I don't know of any standards that exist for remapping request paths. I guess in theory you shouldn't need to do this, but in practice it is pretty common. For instance, lets say you want to map /blog/* to localhost:9999 where your blog app is running in a separate process. Do you preserve the full path? Do you duplicate any configuration for path mappings or virtual host settings in that server on port 9999? All too often the target server isn't very cooperative about this, and various hacks emerge to work around the problems. Ideally I think it would be good to give three pieces of information for the path:
2 and 3 are similar to SCRIPT_NAME and PATH_INFO. 1 is something new. HTTP always leaves these all squished together.
Also: potentially the request path has nothing to do with the original path or domain. This can happen when you are aggregating pieces of data from many sources (e.g., using SSIs, which get pieces of content as subrequests, or HInclude which composes content in the client). If the output uses HTML then that HTML needs to be written either with no assumptions about what URL it is rendered under (i.e., all links are fully qualified), or it needs to be smart about the real context it will be rendered in. How to write relocatable HTML is a separate issue, but there also doesn't seem to be any conventions about how to tell the web app about the indirection that is happening.
There's a lot more information that can be passed through. For instance, the upstream server may have authenticated the request already. How does it pass that information through? Maybe there's other ad hoc information. For instance, consider this rewrite rule:
RewriteCond %{HTTP:Host} ^(.*)\.myblogs.com$ RewriteRule (.*) http://localhost:9999/blogapp/$1?username=%1 [P,QSA]
If you aren't familiar with mod_rewrite, this tells Apache to take a request like http://bob.myblogs.com/archive?month=1 and forward it to http://localhost:999/blogapp/archive?month=1&username=bob
This kind of works, but is clearly hacky.
Ideally we would pass a header like X-Blog-Username: bob. But that opens up other issues...
We can start adding headers willy-nilly, and that's actually okay, but opens up security concerns. If you aren't certain that only trusted clients can access your backend server, can you really trust the headers? It's no good if anyone can connect to your server with X-Remote-User: admin and then you trust that information. With no concept of trusted and untrusted headers, we have to rely on ad hoc configuration for security. This is both difficult to setup and maintain, and doing it wrong can lead to a very insecure setup.

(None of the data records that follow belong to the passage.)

/-- R50: the corrected value of a code, and whether it saturated. -/
def correctSample (x ofs gain : Int) : Int × Bool :=
  let p := ((x - ofs) * gain + 8192) / 16384
  (satInt 16 p, decide (satInt 16 p ≠ p))

/-- R53: the new gain and offset of a dwell, or `none` where the step limit rejects them. DESIGN CHOICE (log entry 132): a dwell with
no compared strobe, for which the fit divides by 0, is rejected too. -/
def dwellFit (t : DwellSums) (ofs gain : Int) : Option (Int × Int) :=
  let n : Int := t.n
  let den := n * t.sss - t.ss * t.ss
  let num := n * t.ssm - t.ss * t.sm
  let new : Option (Int × Int) :=
    if t.n = 0 then none
    else if n * n * 65536 ≤ den then
      if num ≤ 0 then none
      else some (roundDiv (t.sm * den - num * t.ss) (n * den), roundDiv (16384 * den) num)
    else if gain = 0 then none
    else some (roundDiv (t.sm * gain - t.ss * 16384) (n * gain), gain)
  new.bind fun p => if (p.1 - ofs).natAbs ≤ 8 ∧ (p.2 - gain).natAbs ≤ 16 then some p else none

/-! ### A strobe -/

/-- Timebase cycles from the base instant to the next strobe: the first at which Almanac time has reached the next multiple of 125 ns
(R48). Between a time step and the boundary after it, these are the multiples under the new time (R49). -/
def Hw.strobeCyc (s : Hw) : Nat :=
  let t := s.time.baseUnits
  let u := 125 * 2 ^ 32
  let target :=
    if s.time.gapTo.isSome then ((t + s.time.cyc * s.inc) / u + 1) * u
    else t / tickUnits * tickUnits + s.fch.strobe * u
  if s.inc = 0 ∨ s.time.clockLost then 32 * s.fch.strobe else (target - t + s.inc - 1) / s.inc

/-- The nominal instant of the strobe at the present instant. -/
def Hw.strobeNow (s : Hw) : Nat := if s.time.gapTo.isSome then s.nowQ / 500 * 500 else s.strobeQ s.fch.strobe

/-- R48, R56: a strobe begins. A substitution requested before it moves its spare. DESIGN CHOICE (log entry 136): strobes of a
lengthened tick after its sixteenth all count as number 15. -/
def fchStrobe (s : Hw) : Hw :=
  let now := s.strobeNow
  let s := s.onFch fun c => { c with strobe := min 16 (c.strobe + 1), at_ := now, strobes := c.strobes + 1, ready := 0, lost := 0, sat := 0, handed := 0, raw := [],
                                     cor := [], spareCor := [] }
  s.each [0, 1] fun n s =>
    let p := s.spareOf n
    match p.req with
    | some (k, _, made) =>
      if made < s.fch.strobes then
        (s.onSpare n fun p => { p with req := none, job := 3, strobes := 0, conv := 0, run := 0, sums := {} }).put
          (FCH_SPAREn_CUR_CH n) k
      else s
    | none => s.onSpare n fun p => { p with strobes := p.strobes + 1 }

/-- The bank channel whose main result a spare is compared with at this strobe (R54, R58), if any: with PLAUS, the one it samples. -/
def Hw.spareChannel (s : Hw) (n : Nat) : Option Nat :=
  let p := s.spareOf n
  if p.job = 1 then some (s.get (FCH_SPAREn_CUR_CH n))
  else if p.job = 2 ∧ 3 ≤ p.seg ∧ 4 < p.strobes then some (p.seg - 3)
  else if p.job = 3 ∧ s.flag (FCH_SPAREn_SUBST_ACTIVE n) then some (s.get (FCH_SPAREn_CUR_CH n))
  else none

/-- R53, R54: main and spare of a bank have both finished the strobe. DESIGN CHOICE (log entry 133): the run of far strobes starts again
after a failure, and a strobe without one of the two results leaves it as it is. -/
def spareCompare (n : Nat) (s : Hw) : Hw :=
  match s.spareChannel n with
  | none => s
  | some k =>
    let c := 16 * n + k
    if bitOf s.fch.ready (32 + n) ∧ bitOf s.fch.ready c ∧ !bitOf s.fch.lost c ∧ !bitOf s.fch.lost (32 + n) then
      let m := smapGet 0 s.fch.cor c
      let r := smapGet 0 s.fch.raw c
      let y := smapGet 0 s.fch.spareCor n
      let far := decide (s.get FCH_PLTHR_PL_THR < (m - y).natAbs)
      let p := s.spareOf n
      let run := if far then p.run + 1 else 0
      let hit := decide (s.get (FCH_SPAREn_PL_COUNT n) ≤ run)
      let sums : DwellSums :=
        if p.job = 2 then ⟨p.sums.n + 1, p.sums.ss + y, p.sums.sm + r, p.sums.sss + y * y, p.sums.ssm + y * r⟩ else p.sums
      let s := s.onSpare n fun p =>
        { p with run := if hit then 0 else run, sums := sums, good := if hit && p.job == 3 then s.ticks else p.good }
      if hit && p.job != 3 then (s.raiseBit FCH_PLFAIL_PLFAIL c).trgEvent 0 else s
    else s

/-- The converters whose results a bank's bundle waits for. -/
def Hw.bankReady (s : Hw) (n : Nat) : Bool :=
  (List.range 16).all (fun k => bitOf s.fch.ready (16 * n + k)) &&
  (!s.flag (FCH_SPAREn_SUBST_ACTIVE n) || bitOf s.fch.ready (32 + n))

/-- The sample that channel `c` delivers for the strobe in progress (R47, R51, R55, R56). -/
def Hw.chanSample (s : Hw) (c : Nat) : Samp :=
  let n := c / 16
  let hold : Samp := ⟨smapGet 0 s.fch.good c, true⟩
  if s.fchBlank then ⟨0, true⟩
  else if s.flag (FCH_SPAREn_SUBST_ACTIVE n) ∧ s.get (FCH_SPAREn_CUR_CH n) = c % 16 then
    if bitOf s.fch.lost (32 + n) then hold else ⟨smapGet 0 s.fch.spareCor n, false⟩
  else if bitOf s.fch.lost c then hold
  else ⟨smapGet 0 s.fch.cor c, false⟩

The previous issues can all be resolved with conventions about new HTTP headers. This one is much harder.
I'd like to use HTTP like a pipe. Really! None of the issues I've brought up are new, but they also aren't well answered despite their age. In comparison, FastCGI and SCGI actually answer most of these problems right now.
If we're going to use HTTP this way -- and there's great reasons to start doing this -- we need to work harder at coming up with a good answer for these kinds of issues.

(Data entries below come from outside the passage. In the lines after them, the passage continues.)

/-- Mode items (R43, R450). -/
def modeItems : List MItem :=
  let m := modeItem0
  let setBlk := fun (b : BlkSeq) (s : Hw) => { s with ops := { s.ops with blk := b } }
  [⟨m, .disc, fun s => [(s.mode : Int)], fun v s => mirrorMode (v.headD 0).toNat s⟩,
   pendItem (m + 1) 1 fun p s => s.setPend 1 p,
   pendItem (m + 2) 0 fun p s =>
      let mask := match p with | some p => p.param | none => 0
      let s := s.each (List.range numLegs) fun n s => s.putb (LEGn_STAT_PEND n) (bitOf mask n)
      s.setPend 0 p,
   ⟨m + 3, .disc, fun s => blkOut s.ops.blk, fun v s => setBlk (blkIn s.ops.blk v) s⟩,
   .arith (m + 4) (.satU 23) (fun s => (s.ops.rtTicks : Int)) (fun v s => { s with ops := { s.ops with rtTicks := v.toNat } }),
   .arith (m + 5) (.satU 16) (fun s => match s.ops.blk with | .ramp k _ => (k : Int) | _ => 0)
     (fun v s => match s.ops.blk with | .ramp _ n => setBlk (.ramp v.toNat n) s | _ => s),
   .arith (m + 6) (.satU 16) (fun s => match s.ops.blk with | .rest l => (l : Int) | _ => 0)
     (fun v s => match s.ops.blk with | .rest _ => setBlk (.rest v.toNat) s | _ => s)]

/-- The number of the item LATCHED, which is combined with the own causes (R43). -/
def latchedItem : Nat := modeItem0 + 7

/-- Every TICK item but LATCHED. -/
def tickItems (s : Hw) : List MItem := leTickItems s ++ modeItems

/-- The values of a list of items. -/
def itemsOf (is : List MItem) (s : Hw) : List (Nat × List Int) := is.map fun i => (i.num, i.get s)

/-! ### Snapshots (R285) -/

/-- Cycle 110 of the first tick of a frame. -/
def snapLe (s : Hw) : Hw :=
  if s.hasTwin && s.frameStart then
    { s with twin := { s.twin with snapF := some ⟨s.time.tickNo, itemsOf (leFrameItems s) s⟩ } }
  else s

/-- Cycle 221: of the first tick of a frame, and of its tick 14. -/
def snapRelease (s : Hw) : Hw :=
  if !s.hasTwin then s
  else if s.frameStart then
    let s := legsNow s
    let le : List (Nat × List Int) := match s.twin.snapF with | some f => if f.tick = s.time.tickNo then f.items else [] | none => []
    { s with twin := { s.twin with snapF := some ⟨s.time.tickNo, le ++ itemsOf (hwFrameItems s) s⟩ } }
  else if s.time.tickNo % 16 = 14 then
    { s with twin := { s.twin with
        snapT := some ⟨s.time.tickNo, itemsOf (tickItems s) s ++ [(latchedItem, [(s.latched : Int)])]⟩ } }
  else s

/-! ### Sending (R285, R290, R300) -/

/-- What segment `k` carries: the items of its fourteenth of the FRAME snapshot, or the TICK snapshot, with its tick. -/
def Hw.segment (s : Hw) (k : Nat) : Option Snap :=
  if k = 14 then s.twin.snapT
  else s.twin.snapF.map fun f =>
    let n := (f.items.length + 13) / 14
    { f with items := (f.items.drop (n * k)).take n }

I can only see two viable options to trusting data in headers/urls, share a secret and sign the header with that (a simple example would be to just to set the authorization header for the backend, but that requires that the backend have some sort of authentication system in place to check the data) or only allow requests to from trusted servers/ports.
The security problem doesn't seem to have much to do with HTTP headers, really. If your back-end server is open to the network, the entire content of each request is suspect, right?
You need authentication; and you need to secure the channel from snooping and tampering. Each of these three facets of the problem has to be enforced in some protocol layer.
Take authentication. You need to: (a) stack HTTP on top of a network-level protocol that authenticates; OR (b) use some hypothetical flavor of HTTP authentication that's actually secure; OR (c) stack another authentication-capable protocol on top of HTTP--you know, SOAP with digital signatures or whatever they're doing these days.
- doesn't exist, and everyone knows (c) is immoral, so take (a). This is the "don't do that" solution. Just do exactly what you said you weren't going to do, and firewall off the back-end server. There are several ways to do it--SSL; SSH (?); checking getpeername(); moving the back-end server to another machine behind a physical firewall; VMware... some of which have performance problems, and some of which are only secure given certain prerequisites. You can pick one way that will work everywhere; or you can have your system choose the best way dynamically; or you can push the burden of configuring all the pieces to talk together onto the user.
Or take tampering. You need to: (a) stack HTTP on top of a protocol that provides a no-tampering guarantee; or (b) use some hypothetical HTTP feature that prevents tampering, like adding an HTTP header with a digitally signed hash of the message; or (c) stack another protocol on top of HTTP. Again with the SOAP.
Etc. The world of (a) contains multitudes, with no means of interoperability; the standards for (b) simply doesn't have the features you need; and the stuff at level (c) is despised by all right-thinking persons.
-j